Inferoa = Infer(Inference-native)o(Tokenmaxxing Loop Engineering)a(Agent Harness).
Inferoa is an Inference-native Tokenmaxxing Agent Harness for Loop Engineering. It is built for recursive long-horizon goals: define the outcome once, then the agent loop keeps inspecting, changing, testing, reflecting, and continuing until the work is proven.
That is what inference-native means here: Inferoa starts from the inference stack and co-designs loop engineering around tokenmaxxing: prefix-cache discipline, context optimization with RTK and CodeGraph, intelligent routing through vLLM Semantic Router, high-throughput vLLM serving with vLLM Engine, vLLM Omni multimodal capability, and native goal, plan, and autoresearch loops with tokenmaxxing observability.

What Breaks
Long-horizon agents are not one prompt. They are many turns of planning, repo inspection, shell commands, edits, retries, compaction, cache warmup, route selection, and verification. If the harness treats every turn as generic chat traffic, it throws away the optimization surface underneath it.

The failure modes are familiar:
- prompt shape drifts, so prefix cache cannot be reused reliably;
- context selection becomes "paste more" instead of "select better";
- cheap, private, or mechanical turns still take expensive model paths;
- compression preserves a summary but loses continuity;
- multimodal work becomes a disconnected side call;
- serving and cache signals arrive too late to shape the next action.
Inferoa treats those as harness design problems, not analytics problems.
What Changes
Inferoa makes inference behavior visible to the agent loop. The point is not to add another dashboard. The point is to let the runtime choose better prompts, better context, better routes, and better recovery behavior while the task is still running.

| Surface | Substrate | What Inferoa Makes Native | Why It Matters |
|---|---|---|---|
| Loop Engineering | Inferoa Goal Mode | Recursive long-horizon goals, horizons, candidate work, reflection, and completion evidence | The engineering loop keeps running until the work is proven |
| Agent Harness | Inferoa | Sessions, tools, plans, autoresearch, resources, recovery, and prefix-cache discipline | Long work gets a durable runtime while preserving reusable prompt prefixes |
| Context Optimization | CodeGraph, RTK | Compression, graph-shaped repo context, bounded tool output, and evidence selection | The model sees evidence, not raw sprawl |
| Intelligent Routing | vLLM Semantic Router | Model paths respond to cost, safety, privacy, capability, and session pressure | Turns can route between self-hosted vLLM models and external frontier models |
| Model Serving | vLLM Engine, vLLM Omni | High-throughput, memory-efficient serving and multimodal endpoints stay visible to the harness | Self-hosted paths make cost, safety, privacy, and data sovereignty controllable when an external frontier model is unnecessary |
This is the core design: the agent is not merely calling an inference system. It is shaped by it.
Goal Mode: Loop Engineering For Long-Horizon Work
Prompt engineering improves the next answer. Loop engineering designs the
system that keeps deciding what to do after that answer. In Inferoa, /goal is
the entry point: it starts a recursive long-horizon goal, expands work through
horizons, preserves evidence, and requires reflection before completion.

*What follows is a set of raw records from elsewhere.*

/-! ## At issue (10 R306) -/

/-- Form of a COLL: 1 for W192. -/
def collForm (x : Desc) : Nat := if dOpc x = opcColl then dOpx x 3 3 else 0

/-- Operation of a COLL or GATHER: a GATHER is an all-gather. -/
def collOp (x : Desc) : Nat := if dOpc x = opcGather then 2 else dOpx x 2 0

/-- Faults of a COLL or GATHER at issue (10 R306). -/
def Die.collFault (d : Die) (j : Nat) (x : Desc) : Option (Nat × Nat) :=
  let c := collComm x
  let w0 := d.commW c 0
  let k := dK x
  let sh := d.collSheets x
  let red := collOp x ≤ 1
  if 4096 ≤ c ∨ bit w0 31 = false ∨ (c ≠ 0 ∧ fld w0 30 26 ≠ j) then some (stUnmapped, 0)
  else if c ≠ 0 ∧ fld (d.commW c 4) 31 16 ≠ d.fab.epoch then some (stAborted, bdEpoch)
  else if bit d.fab.fence j then some (stAborted, bdFenced)
  else if k % max 1 (d.commG c) ≠ 0 ∨ (decide (sh.1 = 0) != absentOp x 1) ∨ (decide (sh.2 = 0) != absentOp x 3) then
    some (stAborted, bdField)
  else if (red ∧ dFmtA x = 0 ∧ dFmtB x = 2) ∨ (¬red ∧ (dFmtA x ≠ 0 ∨ dFmtB x ≠ 0)) then some (stAborted, bdFmt)
  else none

/-- Port engine of a core's region (10 R311); a core in no region uses engine 0. -/
def Die.engineOfCore (d : Die) (n : Nat) : Nat :=
  match d.regionOf n with
  | some (r, _) => r % 16
  | none => 0

/-- The collective a descriptor that issues starts; it takes the entry's next sequence number (10 R306). -/
def Die.newColl (d : Die) (n q : Nat) (e : Infl) : Die × Coll :=
  let x := e.d
  let c := collComm x
  let w4 := d.commW c 4
  let d := { d with comms := sset d.comms 0 (c * 8 + 4) (setFld w4 15 0 ((fld w4 15 0 + 1) % 65536)) }
  (d, { ref := { core := n, queue := q, id := e.id }, comm := c, seq := fld w4 15 0, op := collOp x,
        fmt := dFmtA x + 16 * dFmtB x, form := collForm x, k := dK x, g := max 1 (d.commG c),
        rank := fld (d.commW c 1) 13 0, root := fld (d.commW c 1) 29 16, job := e.job, tag := dTag x,
        pass := e.pass, isGather := decide (dOpc x = opcGather), vsnA := e.vsn 1, vsnOut := e.vsn 3 })

/-! ## Indices -/

/-- `S`. -/
def Coll.s (c : Coll) : Nat := c.k / c.g
/-- A reduction. -/
def Coll.red (c : Coll) : Bool := c.op ≤ 1
/-- The rank that owns, or holds the source of, collective index `i`. -/
def Coll.holder (c : Coll) (i : Nat) : Nat := if c.op = 3 then c.root else if c.s = 0 then 0 else i / c.s
/-- Virtual sheet of the source of index `i` at this rank. -/
def Coll.srcSheet (c : Coll) (i : Nat) : Nat := c.vsnA + (if c.red ∨ c.op = 3 then i else i % max 1 c.s)
/-- Virtual sheet of index `i` in OUT at this rank. -/
def Coll.outSheet (c : Coll) (i : Nat) : Nat := c.vsnOut + (if c.op = 1 then i - c.rank * c.s else i)
/-- Indices due in OUT at this rank. -/
def Coll.due (c : Coll) : List Nat :=
  match c.op with
  | 1 => (List.range c.s).map (fun i => c.rank * c.s + i)
  | 4 => if c.rank = c.root then List.range c.k else []
  | _ => List.range c.k
/-- Source format: elements per sheet and vectors. -/
def Coll.fmtA (c : Coll) : Nat := c.fmt % 16
/-- Delivery format. -/
def Coll.fmtB (c : Coll) : Nat := c.fmt / 16
/-- Elements of a source sheet: 1,024 of fp32, 2,048 of bf16. -/
def Coll.elts (c : Coll) : Nat := if c.fmtA = 2 then 1024 else 2048
/-- Tiles of a window (10 R308). -/
def Coll.window (c : Coll) (w320 : Bool) : Nat := 2040 * 1024 / (c.elts * (if w320 then 40 else 24))
/-- Phase-1 sheets this rank sends in all. -/
def Coll.sends (c : Coll) : Nat :=
  match c.op with
  | 0 => (c.g - 1) * c.s
  | 1 => 0
  | 2 => (c.g - 1) * c.s
  | 3 => if c.rank = c.root then (c.g - 1) * c.k else 0
  | _ => if c.rank = c.root then 0 else c.s

/-- The global sheet of a virtual sheet whose page the collective's descriptor may use. -/
def Die.usableSheet (d : Die) (c : Coll) (v : Nat) : Option Nat :=
  match d.liveKey c.job (v / 16) with
  | none => none
  | some k => if d.usable (d.dueOf c.ref) k then d.sheetOf c.job v else none

/-! ## Frames of a collective -/

/-- Words 3 to 6 of a DATA SHEET or COLL frame. -/
def Coll.words (c : Coll) (sub phase idx : Nat) (nf : Bool) : List Word :=
  [packW [(28, sub), (27, b2n nf), (0, (c.comm * 4096 + idx % 4096) % 2 ^ 24)],
   packW [(16, c.seq), (14, phase), (0, c.rank)],
   packW [(20, c.comm), (0, idx % 65536)],
   packW [(24, c.fmt), (23, c.form), (20, c.op), (0, c.k)]]

/-- Send a COLL frame to rank `r`. -/
def Die.collSend (d : Die) (p : Nat) (c : Coll) (r sub phase first count reason : Nat) : Die :=
  d.sendRouted p (d.mkFrame 7 0 (d.member c.comm r)
    (c.words sub phase first false ++ [packW [(16, first), (0, count)], packW [(0, reason)]]) []) false

/-- The other ranks. -/
def Coll.others (c : Coll) : List Nat := (List.range c.g).filter (fun r => decide (r ≠ c.rank))

/-- A COLL frame to every other rank. -/
def Die.collSendAll (d : Die) (p : Nat) (c : Coll) (sub phase first count reason : Nat) : Die :=
  c.others.foldl (fun d r => d.collSend p c r sub phase first count reason) d

/-- Send a sheet's image to rank `r`. -/
def Die.sheetSend (d : Die) (p : Nat) (c : Coll) (r phase idx : Nat) (nf : Bool) (bs : List Byte) : Die :=
  (d.sendRouted p (d.mkFrame 1 2 (d.member c.comm r) (c.words 0 phase idx nf) bs) false).count (pgPort p) 0x11

/-! ## Sheets moved to and from the Vat (10 R286, 07 R221) -/

/-- A sheet the engine reads for a collective, or writes with an image. -/
def Coll.move (c : Coll) (step : PeStep) (g : Nat) (out : Bool) (image : List Byte := []) (poison : Option Poison := none) : PeMove :=
  { step, comm := c.comm, seq := c.seq, g, out, image, poison }

/-- The move belongs to the collective. -/
def PeMove.of (m : PeMove) (c : Coll) : Bool := decide (m.comm = c.comm) && decide (m.seq = c.seq)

Goal Mode is deliberately not just a persistent note in the prompt. It gives the harness a durable outcome, a visible Horizon 0 orientation, a strategy, candidate work, step status, verification evidence, and a completion report. That is the difference between asking an agent for the next step and engineering the loop that keeps taking the next step.
Inferoa At A Glance
Inferoa is a terminal-first harness, but the product surface is not just a shell. It makes long-horizon state visible while the agent works.
Run /goal to start a long-horizon recursive goal. The agent can decompose
work, update steps, attach evidence, reflect between horizons, and avoid
mistaking an empty checklist for a finished goal.
Plan mode turns ambiguous scope into an inspectable decision. A plan can stay in drafting, move to approval, or become executable context without becoming a hard runtime failure.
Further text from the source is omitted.